Стихи ж мои могу почтить я похвалой
За то, что их никто не разлучит с тобой.

Борис Пастернак
Великий поэт и прозаик-нобелиат, всю жизнь переводивший с немецкого («Разбитый кувшин» фон Клейста, «Фауст») и английского («Гамлет», «Алхимик» Бена Джонсона).

Но успокойся. В дни, когда в острог
Навек я смертью буду взят под стражу,
Одна живая память этих строк
Еще переживет мою пропажу.
И ты увидишь, их перечитав,
Что было лучшею моей частицей.
Вернется в землю мой земной состав,
Мой дух к тебе, как прежде, обратится.
И ты поймешь, что только прах исчез,
Не стоящий нисколько сожаленья,
То, что отнять бы мог головорез,
Добыча ограбленья, жертва тленья.
А ценно было только то одно,
Что и теперь тебе посвящено.

Николай Самойлов
Не плачь, когда за мной придёт конвой,
И уведёт без права возвращенья,
Ведь жизнь моя продолжится строкой
Любимого тобой стихотворенья.

Перечитав его,  увидишь вновь
Всё то, что лишь тебе принадлежало -
Поэта бесконечную любовь;
Земля получит то, что ей пристало.

Теряешь ты отбросы жизни – прах
Он для червей  законная добыча,
Всё лучшее останется в стихах,
Напрасно мы, теряя тело, хнычем.

В нём нет цены, пусть гибнет под  землёй ,
Ведь творчество останется с тобой.

Маршак
Когда меня отправят под арест
Без выкупа, залога и отсрочки,
Не глыба камня, не могильный крест -
Мне памятником будут эти строчки.

Ты вновь и вновь найдешь в моих стиха
Все, что во мне тебе принадлежало.
Пускай земле достанется мой прах, -
Ты, потеряв меня, утратишь мало.


С тобою будет лучшее во мне.
А смерть возьмет от жизни быстротечной
Осадок, остающийся на дне,
То, что похитить мог бродяга встречный,

Ей - черепки разбитого ковша,
Тебе - мое вино, моя душа.

CXXI
Оригинал
«Tis better to be vile, than vile esteemed,
When not to be, receives reproach of being,
And the just pleasure lost which is so deemed
Not by our feeling, but by others» seeing:
For why should others» false adulterate eyes
Give salutation to my sportive blood?
Or on my frailties why are frailer spies,
Which in their wills count bad what I think good?
No; — I am that I am, and they that level
At my abuses reckon up their own:
I may be straight, though they themselves be bevel;
By their rank thoughts my deeds must not be shown;
Unless this general evil they maintain,
All men are bad, and in their badness reign.

Владимир Бенедиктов
Поэт и автор занятных математических задач, который при жизни был популярнее Пушкина или Лермонтова.
Есть люди честные, а низкими слывут.
Не лучше ль быть, чем слыть?
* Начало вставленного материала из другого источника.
-- ==== Sys2Proof/Machine/Soundness.lean ====
section
/-! DEFINITION. Which structures keep the rules whose breach is undefined behaviour: reserved fields (R12), the ranges of the payload tables, and
the cases of R89, R120, R139, R162, R185, R204, R234, R264, R286, R307, R336, R381, R404 and R470. The hub checks none of them; committing
a structure that breaks one opens the span of R2 (R54; log entry 3). -/

namespace Sys2Proof.Machine

/-! ### Reserved fields and plain ranges -/

/-- The reserved fields of a record: word, high bit, low bit (the payload tables). Fields of look entries, CURVE records and job slots are
in their own checks below. -/
def reservedFields : RecKind → List (Nat × Nat × Nat)
  | .spoke => [(0, 19, 16), (1, 11, 0)]
  | .lace => [(0, 27, 24), (0, 15, 11), (2, 31, 17), (3, 31, 21), (4, 31, 21), (5, 7, 0)]
  | .lookSeq => [(0, 25, 0)]
  | .auxSeq => [(0, 26, 0)]
  | .chain => [(0, 28, 22), (0, 15, 14), (1, 15, 10), (2, 27, 22), (2, 15, 14), (2, 7, 0), (3, 31, 9)]
  | .coef => []
  | .curve => []
  | .switch => [(0, 11, 0), (1, 6, 0), (9, 17, 0)]
  | .trigger => (6, 15, 0) :: (List.range 8).map (fun k => (12 + k, 27, 16))
  | .stall => [(0, 29, 18), (1, 23, 18), (2, 7, 0)]
  | .stream => [(0, 28, 28), (0, 7, 0), (1, 23, 0)]
  | .reducer => [(0, 26, 24), (0, 15, 0), (1, 31, 0), (2, 31, 0), (3, 31, 0)]
  | .compress => [(0, 15, 14)]
  | .queue => [(0, 31, 31), (0, 22, 22), (0, 15, 0)]
  | .window => [(0, 21, 16), (0, 7, 0), (1, 15, 8)]
  | .time => [(0, 28, 28), (0, 3, 0), (5, 25, 18), (7, 7, 0), (8, 31, 0)]
  | .rim => [(0, 20, 16)]
  | .tandem => [(0, 30, 16), (0, 7, 0), (1, 6, 0)]

/-- The unsigned fields whose range holds in every record: word, high bit, low bit, least and largest value. -/
def rangedFields : RecKind → List (Nat × Nat × Nat × Nat × Nat)
  | .spoke => [(0, 31, 28, 0, 6), (0, 23, 22, 0, 2), (1, 23, 12, 64, 4095)]
  | .lace => [(0, 31, 28, 0, 5), (0, 10, 0, 1, 1024), (1, 15, 0, 0, 25000), (2, 16, 0, 640, 128000), (3, 20, 0, 128, 1638400),
      (5, 31, 24, 1, 250), (5, 23, 16, 1, 255), (5, 15, 8, 1, 255)]
  | .lookSeq => [(0, 31, 27, 0, 16)]
  | .auxSeq => [(0, 31, 27, 0, 16)]
  | .curve => [(0, 31, 30, 0, 2)]
  | .switch => [(0, 31, 30, 0, 2)]
  | .trigger => [(0, 30, 29, 0, 2), (0, 19, 18, 0, 2), (0, 17, 16, 0, 2)]
  | .stall => [(0, 31, 30, 0, 2), (1, 17, 0, 0, 261104), (2, 31, 24, 1, 90), (2, 23, 16, 1, 100), (2, 15, 8, 1, 100), (3, 31, 0, 0, 86400)]
  | .stream => [(0, 30, 29, 0, 2), (0, 15, 8, 0, 63)]
  | .reducer => [(0, 31, 27, 0, 16)]
  | .compress => [(0, 31, 30, 0, 1), (0, 24, 16, 1, 256)]
  | .queue => [(0, 30, 28, 0, 3), (0, 27, 24, 0, 14)]
  | .window => [(1, 7, 0, 1, 255), (2, 31, 0, 1, 86400000)]
  | .time => [(0, 31, 30, 0, 2), (0, 15, 8, 0, 127), (0, 7, 4, 2, 10), (1, 15, 0, 1, 65535), (4, 31, 16, 10, 65535), (4, 15, 0, 10, 1000),
      (5, 29, 28, 0, 2), (5, 27, 26, 0, 2), (5, 17, 0, 1, 200000)]
  | .rim => [(1, 31, 16, 100, 65535), (1, 15, 8, 1, 255), (1, 7, 0, 1, 255), (2, 31, 16, 1, 65535), (2, 15, 0, 200, 10000)]
  | .tandem => [(1, 31, 16, 1, 65535), (1, 15, 8, 1, 255)]
  | .chain => []
  | .coef => []

/-- A field of an instance's record lies in [a, b]. -/
def Struct.fieldIn (st : Struct) (k : RecKind) (i w hi lo a b : Nat) : Bool := decide (a ≤ st.fld k i w hi lo) && decide (st.fld k i w hi lo ≤ b)

/-- Field [hi:lo] of word `w` is 0. -/
def Struct.zero (st : Struct) (k : RecKind) (i w hi lo : Nat) : Bool := decide (st.fld k i w hi lo = 0)

/-- One record keeps its table's reserved fields and plain ranges. -/
def Struct.recordSound (st : Struct) (k : RecKind) (i : Nat) : Bool :=
  (reservedFields k).all (fun f => st.zero k i f.1 f.2.1 f.2.2) &&
    (rangedFields k).all (fun f => st.fieldIn k i f.1 f.2.1 f.2.2.1 f.2.2.2.1 f.2.2.2.2)

/-- The listed instances of a kind. -/
def Struct.listed (st : Struct) (k : RecKind) : List Nat := (st.table k).map (·.1)

/-- Every listed record of a kind satisfies a check. -/
def Struct.every1 (st : Struct) (k : RecKind) (p : Nat → Bool) : Bool := (st.listed k).all p

/-! ### Spokes, laces and looks (R120, R139, R162) -/

/-- The gear codes of a mode's table (R93). -/
def modeGears : Nat → Nat × Nat
  | 1 => (0, 5) | 4 => (0, 3) | 6 => (2, 5) | _ => (0, 4)

/-- The gear set of a spoke look: codes of the mode's table, widest first, consecutive when the look autoranges (R100, R101). -/
def Struct.gearsSound (st : Struct) (stream : Nat) : Bool :=
  let g := (List.range (st.gearCount stream)).map (st.gearCode stream)
  let r := modeGears (st.lookMode stream)
  let steps := g.zip (g.drop 1)
  g.all (fun c => decide (r.1 ≤ c) && decide (c ≤ r.2)) && decide (st.startGear stream < st.gearCount stream) &&
    steps.all (fun p => if st.autoranges stream then p.2 == p.1 + 1 else decide (p.1 < p.2))

/-- The rate rule of R75. -/
def Struct.rateSound (st : Struct) (stream : Nat) : Bool :=
  decide (st.epochClocks stream % (st.osr stream * st.decim stream * st.settle stream) = 0)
Ведь чистых наслаждений
И вовсе не найдешь, коль их отдать под суд
Не совести своей, а посторонних мнений.
Толпа причудлива, но для моих причуд
Не умягчить своих сердитых убеждений.
Не стану же и я, — как я ни слаб, ни худ, —
Слабейших, худших чтить, боясь их осуждений.
Во мне есть то, что есть. Свет судит вкривь и вкось.
Да, он способен быть лазутчиком, шпионом,
Но не судьей. Он, мне, лишь только б довелось,
Свой приписан порок, сразит меня законом.
Чтоб быть судьей грехов, пусть он в закон бы ввел:
«Всяк грешен; смертный — царь, а грех — его престол».

Андрей Кузнецов
Специалист по эксплуатации самолетов и двигателей, резко сменивший род занятий, — теперь его знают как переводчика шекспировских сонетов, По, Бернса и Киплинга.
Да! Лучше грешным быть, чем грешным слыть,
Тогда бесстрастно встретишь свой позор,
Теряешь радость, коль ее ценить
Берется чей-то посторонний взор.
Но как чужой прелюбодейный глаз
Оценит, как моя играет кровь?
Поступки обращая всякий раз
В грехи, в которых грязнет вновь и вновь.
Нет! Я, как я, а судьи все мои
Меня судив, самих себя клеймят,
Ведь, может быть, я прям, а у судьи
В кривых глазах кривых оценок ряд.
Не истина, что зло с грехом царят,
А люди злы и жизнь в грехах влачат.

Николай Самойлов
Порочным быть - мудрей, чем грешным слыть,
Будь, хоть,  святым осудят без пощады,
И нас за удовольствие дружить,
Как за порок,  винят  чужие взгляды.

Зачем глаза других следят за мной,
Завидуя  игре  горячей крови?
Грехов ничуть не  меньше за душой,
У тех, кто ищет фальшь в правдивом слове.

Я- это я, шпионы и враги,
Хотят к своей морали приневолить;
Они ко мне предвзяты и строги,
Нельзя им толковать дела позволить,

Пока не убеждаю ими всех:
Все люди скверны, торжествует грех.

Маршак
Уж лучше грешным быть, чем грешным слыть.
Напраслина страшнее обличенья.
И гибнет радость, коль ее судить
Должно не наше, а чужое мненье.

Как может взгляд чужих порочных глаз
Щадить во мне игру горячей крови?
Пусть грешен я, но не грешнее вас,
Мои шпионы, мастера злословья.

Я - это я, а вы грехи мои
По своему равняете примеру.
Но, может быть, я прям, а у судьи
Неправого в руках кривая мера,

И видит он в любом из ближних ложь,
Поскольку ближний на него похож!


Рецензии
Позволю себе несколько замечаний о переводе этого сонета.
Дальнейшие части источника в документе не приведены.